-------- DATA

-- ==== Sys2Proof/Laws/SameRings.lean ====
section
/-!
SUPPORT. What the operations of Machine/Rings.lean leave alone.
-/

set_option Elab.async false
set_option linter.all false
namespace Sys2Proof.Machine

theorem same_fetchStart {u₀ : State} (s : State) (hk : Same u₀ s) : Same u₀ (fetchStart s) := by
  unfold fetchStart
  repeat' first
    | with_reducible assumption
    | with_reducible refine same_ite (fun _ => ?_) (fun _ => ?_)
    | with_reducible refine same_foldl (fun _ _ _ => ?_) ?_
    | with_reducible apply same_hostGet
    | with_reducible refine same_pair (by assumption) ?_
    | with_reducible refine same_triple (by assumption) ?_
    | split
    | refine same_mk ?_ rfl

theorem same_pollExpire {u₀ : State} (s : State) (hk : Same u₀ s) : Same u₀ (pollExpire s) := by
  unfold pollExpire
  repeat' first
    | with_reducible assumption
    | with_reducible refine same_ite (fun _ => ?_) (fun _ => ?_)
    | with_reducible refine same_foldl (fun _ _ _ => ?_) ?_
    | with_reducible apply same_fetchStart
    | with_reducible refine same_pair (by assumption) ?_
    | with_reducible refine same_triple (by assumption) ?_
    | split
    | refine same_mk ?_ rfl

theorem same_nudge {u₀ : State} (s : State) (hk : Same u₀ s) : Same u₀ (nudge s) := by
  unfold nudge
  repeat' first
    | with_reducible assumption
    | with_reducible refine same_ite (fun _ => ?_) (fun _ => ?_)
    | with_reducible refine same_foldl (fun _ _ _ => ?_) ?_
    | with_reducible apply same_countF
    | with_reducible apply same_fetchStart
    | with_reducible apply same_setRg
    | with_reducible refine same_pair (by assumption) ?_
    | with_reducible refine same_triple (by assumption) ?_
    | split
    | refine same_mk ?_ rfl

theorem same_ringFault {u₀ : State} (j : Nat) (s : State) (hk : Same u₀ s) : Same u₀ (ringFault j s) := by
  unfold ringFault
  repeat' first
    | with_reducible assumption
    | with_reducible refine same_ite (fun _ => ?_) (fun _ => ?_)
    | with_reducible refine same_foldl (fun _ _ _ => ?_) ?_
    | with_reducible apply same_fire
    | with_reducible refine same_pair (by assumption) ?_
    | with_reducible refine same_triple (by assumption) ?_
    | split
    | refine same_mk ?_ rfl

theorem same_ringZero {u₀ : State} (j : Nat) (s : State) (hk : Same u₀ s) : Same u₀ (ringZero j s) := by
  unfold ringZero
  repeat' first
    | with_reducible assumption
    | with_reducible refine same_ite (fun _ => ?_) (fun _ => ?_)
    | with_reducible refine same_foldl (fun _ _ _ => ?_) ?_
    | with_reducible apply same_setRg
    | with_reducible refine same_pair (by assumption) ?_
    | with_reducible refine same_triple (by assumption) ?_
    | split
    | refine same_mk ?_ rfl

theorem same_hifCtlWrite {u₀ : State} (new : Word) (s : State) (hk : Same u₀ s) : Same u₀ (hifCtlWrite new s) := by
  unfold hifCtlWrite
  repeat' first
    | with_reducible assumption
    | with_reducible refine same_ite (fun _ => ?_) (fun _ => ?_)
    | with_reducible refine same_foldl (fun _ _ _ => ?_) ?_
    | with_reducible apply same_fetchStart
    | with_reducible apply same_fire
    | with_reducible apply same_ringZero
    | with_reducible apply same_setRg
    | with_reducible refine same_pair (by assumption) ?_
    | with_reducible refine same_triple (by assumption) ?_
    | split
    | refine same_mk ?_ rfl

theorem same_ringAdopt {u₀ : State} (s : State) (jv : Nat × Nat) (hk : Same u₀ s) : Same u₀ (ringAdopt s jv) := by
  unfold ringAdopt
  repeat' first
    | with_reducible assumption
    | with_reducible refine same_ite (fun _ => ?_) (fun _ => ?_)
    | with_reducible refine same_foldl (fun _ _ _ => ?_) ?_
    | with_reducible apply same_fire
    | with_reducible apply same_ringFault
    | with_reducible apply same_setRg
    | with_reducible refine same_pair (by assumption) ?_
    | with_reducible refine same_triple (by assumption) ?_
    | split
    | refine same_mk ?_ rfl

theorem same_fetchDone {u₀ : State} (lines : List Word) (s : State) (hk : Same u₀ s) : Same u₀ (fetchDone lines s) := by
  unfold fetchDone
  repeat' first
    | with_reducible assumption
    | with_reducible refine same_ite (fun _ => ?_) (fun _ => ?_)
    | with_reducible refine same_foldl (fun _ _ _ => ?_) ?_
    | with_reducible apply same_engProgress
    | with_reducible apply same_fetchStart
    | with_reducible apply same_ringAdopt
    | with_reducible apply same_setF
    | with_reducible apply same_setRg
    | with_reducible apply same_stallCheck
    | with_reducible refine same_pair (by assumption) ?_
    | with_reducible refine same_triple (by assumption) ?_
    | split
    | refine same_mk ?_ rfl

theorem same_fetchFail {u₀ : State} (ring : Option Nat) (s : State) (hk : Same u₀ s) : Same u₀ (fetchFail ring s) := by
  unfold fetchFail
  repeat' first
    | with_reducible assumption
    | with_reducible refine same_ite (fun _ => ?_) (fun _ => ?_)
    | with_reducible refine same_foldl (fun _ _ _ => ?_) ?_
    | with_reducible apply same_countF
    | with_reducible apply same_fetchStart
    | with_reducible apply same_fire
    | with_reducible apply same_ringFault
    | with_reducible refine same_pair (by assumption) ?_
    | with_reducible refine same_triple (by assumption) ?_
    | split
    | refine same_mk ?_ rfl

theorem same_acceptEnd {u₀ : State} (j : Nat) (d : List Word) (t : BitVec 14) (status detail : Nat) (dup : Bool) (s : State) (hk : Same u₀ s) : Same u₀ (acceptEnd j d t status detail dup s) := by
  unfold acceptEnd
  repeat' first
    | with_reducible assumption
    | with_reducible refine same_ite (fun _ => ?_) (fun _ => ?_)
    | with_reducible refine same_foldl (fun _ _ _ => ?_) ?_
    | with_reducible refine same_pair (by assumption) ?_
    | with_reducible refine same_triple (by assumption) ?_
    | split
    | refine same_mk ?_ rfl

theorem same_accept {u₀ : State} (j : Nat) (desc : List Word) (s : State) (hk : Same u₀ s) : Same u₀ (accept j desc s) := by
  unfold accept
  repeat' first
    | with_reducible assumption
    | with_reducible refine same_ite (fun _ => ?_) (fun _ => ?_)
    | with_reducible refine same_foldl (fun _ _ _ => ?_) ?_
    | with_reducible apply same_acceptEnd
    | with_reducible apply same_engProgress
    | with_reducible apply same_fire
    | with_reducible apply same_hostGet
    | with_reducible apply same_setRg
    | with_reducible refine same_pair (by assumption) ?_
    | with_reducible refine same_triple (by assumption) ?_
    | split
    | refine same_mk ?_ rfl

theorem same_startCmd {u₀ : State} (j : Nat) (s : State) (hk : Same u₀ s) : Same u₀ (startCmd j s) := by
  unfold startCmd
  repeat' first
    | with_reducible assumption
    | with_reducible refine same_ite (fun _ => ?_) (fun _ => ?_)
    | with_reducible refine same_foldl (fun _ _ _ => ?_) ?_
    | with_reducible apply same_engProgress
    | with_reducible apply same_finishDetail
    | with_reducible refine same_pair (by assumption) ?_
    | with_reducible refine same_triple (by assumption) ?_
    | split
    | refine same_mk ?_ rfl

theorem same_ringPut {u₀ : State} (j size lap : Nat) (b : List Byte) (s : State) (hk : Same u₀ s) : Same u₀ (ringPut j size lap b s) := by
  unfold ringPut
  repeat' first
    | with_reducible assumption
    | with_reducible refine same_ite (fun _ => ?_) (fun _ => ?_)
    | with_reducible refine same_foldl (fun _ _ _ => ?_) ?_
    | with_reducible apply same_emit
    | with_reducible apply same_engProgress
    | with_reducible apply same_hostPut
    | with_reducible apply same_msixRequest
    | with_reducible apply same_setRg
    | with_reducible refine same_pair (by assumption) ?_
    | with_reducible refine same_triple (by assumption) ?_
    | split
    | refine same_mk ?_ rfl

theorem same_cplWrite {u₀ : State} (j : Nat) (s : State) (hk : Same u₀ s) : Same u₀ (cplWrite j s) := by
  unfold cplWrite
  repeat' first
    | with_reducible assumption
    | with_reducible refine same_ite (fun _ => ?_) (fun _ => ?_)
    | with_reducible refine same_foldl (fun _ _ _ => ?_) ?_
    | with_reducible apply same_ringPut
    | with_reducible refine same_pair (by assumption) ?_
    | with_reducible refine same_triple (by assumption) ?_
    | split
    | refine same_mk ?_ rfl

theorem same_closeCheck {u₀ : State} (j : Nat) (s : State) (hk : Same u₀ s) : Same u₀ (closeCheck j s) := by
  unfold closeCheck
  repeat' first
    | with_reducible assumption
    | with_reducible refine same_ite (fun _ => ?_) (fun _ => ?_)
    | with_reducible refine same_foldl (fun _ _ _ => ?_) ?_
    | with_reducible apply same_finish
    | with_reducible apply same_setF
    | with_reducible refine same_pair (by assumption) ?_
    | with_reducible refine same_triple (by assumption) ?_
    | split
    | refine same_mk ?_ rfl

theorem same_logrecItem {u₀ : State} (j n : Nat) (s : State) (hk : Same u₀ s) : Same u₀ (logrecItem j n s) := by
  unfold logrecItem
  repeat' first
    | with_reducible assumption
    | with_reducible refine same_ite (fun _ => ?_) (fun _ => ?_)
    | with_reducible refine same_foldl (fun _ _ _ => ?_) ?_
    | with_reducible apply same_countF
    | with_reducible apply same_fire
    | with_reducible apply same_ringPut
    | with_reducible refine same_pair (by assumption) ?_
    | with_reducible refine same_triple (by assumption) ?_
    | split
    | refine same_mk ?_ rfl

theorem same_journalItem {u₀ : State} (j n : Nat) (s : State) (hk : Same u₀ s) : Same u₀ (journalItem j n s) := by
  unfold journalItem
  repeat' first
    | with_reducible assumption
    | with_reducible refine same_ite (fun _ => ?_) (fun _ => ?_)
    | with_reducible refine same_foldl (fun _ _ _ => ?_) ?_
    | with_reducible apply same_countF
    | with_reducible apply same_fire
    | with_reducible apply same_ringPut
    | with_reducible refine same_pair (by assumption) ?_
    | with_reducible refine same_triple (by assumption) ?_
    | split
    | refine same_mk ?_ rfl

theorem same_itemWrite {u₀ : State} (j : Nat) (s : State) (hk : Same u₀ s) : Same u₀ (itemWrite j s) := by
  unfold itemWrite
  repeat' first
    | with_reducible assumption
    | with_reducible refine same_ite (fun _ => ?_) (fun _ => ?_)
    | with_reducible refine same_foldl (fun _ _ _ => ?_) ?_
    | with_reducible apply same_closeCheck
    | with_reducible apply same_countF
    | with_reducible apply same_evtDrain
    | with_reducible apply same_fire
    | with_reducible apply same_journalItem
    | with_reducible apply same_logrecItem
    | with_reducible apply same_ringPut
    | with_reducible apply same_stallCheck
    | with_reducible refine same_pair (by assumption) ?_
    | with_reducible refine same_triple (by assumption) ?_
    | split
    | refine same_mk ?_ rfl

theorem same_ringWrite {u₀ : State} (j off : Nat) (new : Word) (s : State) (hk : Same u₀ s) : Same u₀ (ringWrite j off new s) := by
  unfold ringWrite
  repeat' first
    | with_reducible assumption
    | with_reducible refine same_ite (fun _ => ?_) (fun _ => ?_)
    | with_reducible refine same_foldl (fun _ _ _ => ?_) ?_
    | with_reducible apply same_fire
    | with_reducible apply same_ringZero
    | with_reducible apply same_setRg
    | with_reducible refine same_pair (by assumption) ?_
    | with_reducible refine same_triple (by assumption) ?_
    | split
    | refine same_mk ?_ rfl

theorem same_liveWrite {u₀ : State} (j : Nat) (new : Word) (s : State) (hk : Same u₀ s) : Same u₀ (liveWrite j new s) := by
  unfold liveWrite
  repeat' first
    | with_reducible assumption
    | with_reducible refine same_ite (fun _ => ?_) (fun _ => ?_)
    | with_reducible refine same_foldl (fun _ _ _ => ?_) ?_
    | with_reducible apply same_fire
    | with_reducible apply same_setF
    | with_reducible refine same_pair (by assumption) ?_
    | with_reducible refine same_triple (by assumption) ?_
    | split
    | refine same_mk ?_ rfl

theorem same_pollWrite {u₀ : State} (a : Nat) (new : Word) (s : State) (hk : Same u₀ s) : Same u₀ (pollWrite a new s) := by
  unfold pollWrite
  repeat' first
    | with_reducible assumption
    | with_reducible refine same_ite (fun _ => ?_) (fun _ => ?_)
    | with_reducible refine same_foldl (fun _ _ _ => ?_) ?_
    | with_reducible apply same_fire
    | with_reducible apply same_setRg
    | with_reducible refine same_pair (by assumption) ?_
    | with_reducible refine same_triple (by assumption) ?_
    | split
    | refine same_mk ?_ rfl

theorem same_lrAccess {u₀ : State} (wr : Option (Word × Word)) (s : State) (hk : Same u₀ s) : Same u₀ (lrAccess wr s) := by
  unfold lrAccess
  repeat' first
    | with_reducible assumption
    | with_reducible refine same_ite (fun _ => ?_) (fun _ => ?_)
    | with_reducible refine same_foldl (fun _ _ _ => ?_) ?_
    | with_reducible apply same_fire
    | with_reducible apply same_setF
    | with_reducible refine same_pair (by assumption) ?_
    | with_reducible refine same_triple (by assumption) ?_
    | split
    | refine same_mk ?_ rfl

theorem same_booksLatch {u₀ : State} (v : Word) (s : State) (hk : Same u₀ s) : Same u₀ (booksLatch v s) := by
  unfold booksLatch
  repeat' first
    | with_reducible assumption
    | with_reducible refine same_ite (fun _ => ?_) (fun _ => ?_)
    | with_reducible refine same_foldl (fun _ _ _ => ?_) ?_
    | with_reducible apply same_setRg
    | with_reducible refine same_pair (by assumption) ?_
    | with_reducible refine same_triple (by assumption) ?_
    | split
    | refine same_mk ?_ rfl

theorem same_msixUnmask {u₀ : State} (v : Nat) (s : State) (hk : Same u₀ s) : Same u₀ (msixUnmask v s) := by
  unfold msixUnmask
  repeat' first
    | with_reducible assumption
    | with_reducible refine same_ite (fun _ => ?_) (fun _ => ?_)
    | with_reducible refine same_foldl (fun _ _ _ => ?_) ?_
    | with_reducible apply same_msixUnpend
    | with_reducible apply same_setRg
    | with_reducible refine same_pair (by assumption) ?_
    | with_reducible refine same_triple (by assumption) ?_
    | split
    | refine same_mk ?_ rfl

theorem same_moderationEnd {u₀ : State} (v : Nat) (s : State) (hk : Same u₀ s) : Same u₀ (moderationEnd v s) := by
  unfold moderationEnd
  repeat' first
    | with_reducible assumption
    | with_reducible refine same_ite (fun _ => ?_) (fun _ => ?_)
    | with_reducible refine same_foldl (fun _ _ _ => ?_) ?_
    | with_reducible apply same_msixPend
    | with_reducible apply same_msixSend
    | with_reducible refine same_pair (by assumption) ?_
    | with_reducible refine same_triple (by assumption) ?_
    | split
    | refine same_mk ?_ rfl

end Sys2Proof.Machine
end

----------------

HOW TO COMPLETE THIS TASK: Return every line of the entries above that the string "lrAccess" appears in.

ANSWER AREA:
theorem same_lrAccess {u₀ : State} (wr : Option (Word × Word)) (s : State) (hk : Same u₀ s) : Same u₀ (lrAccess wr s) := by
  unfold lrAccess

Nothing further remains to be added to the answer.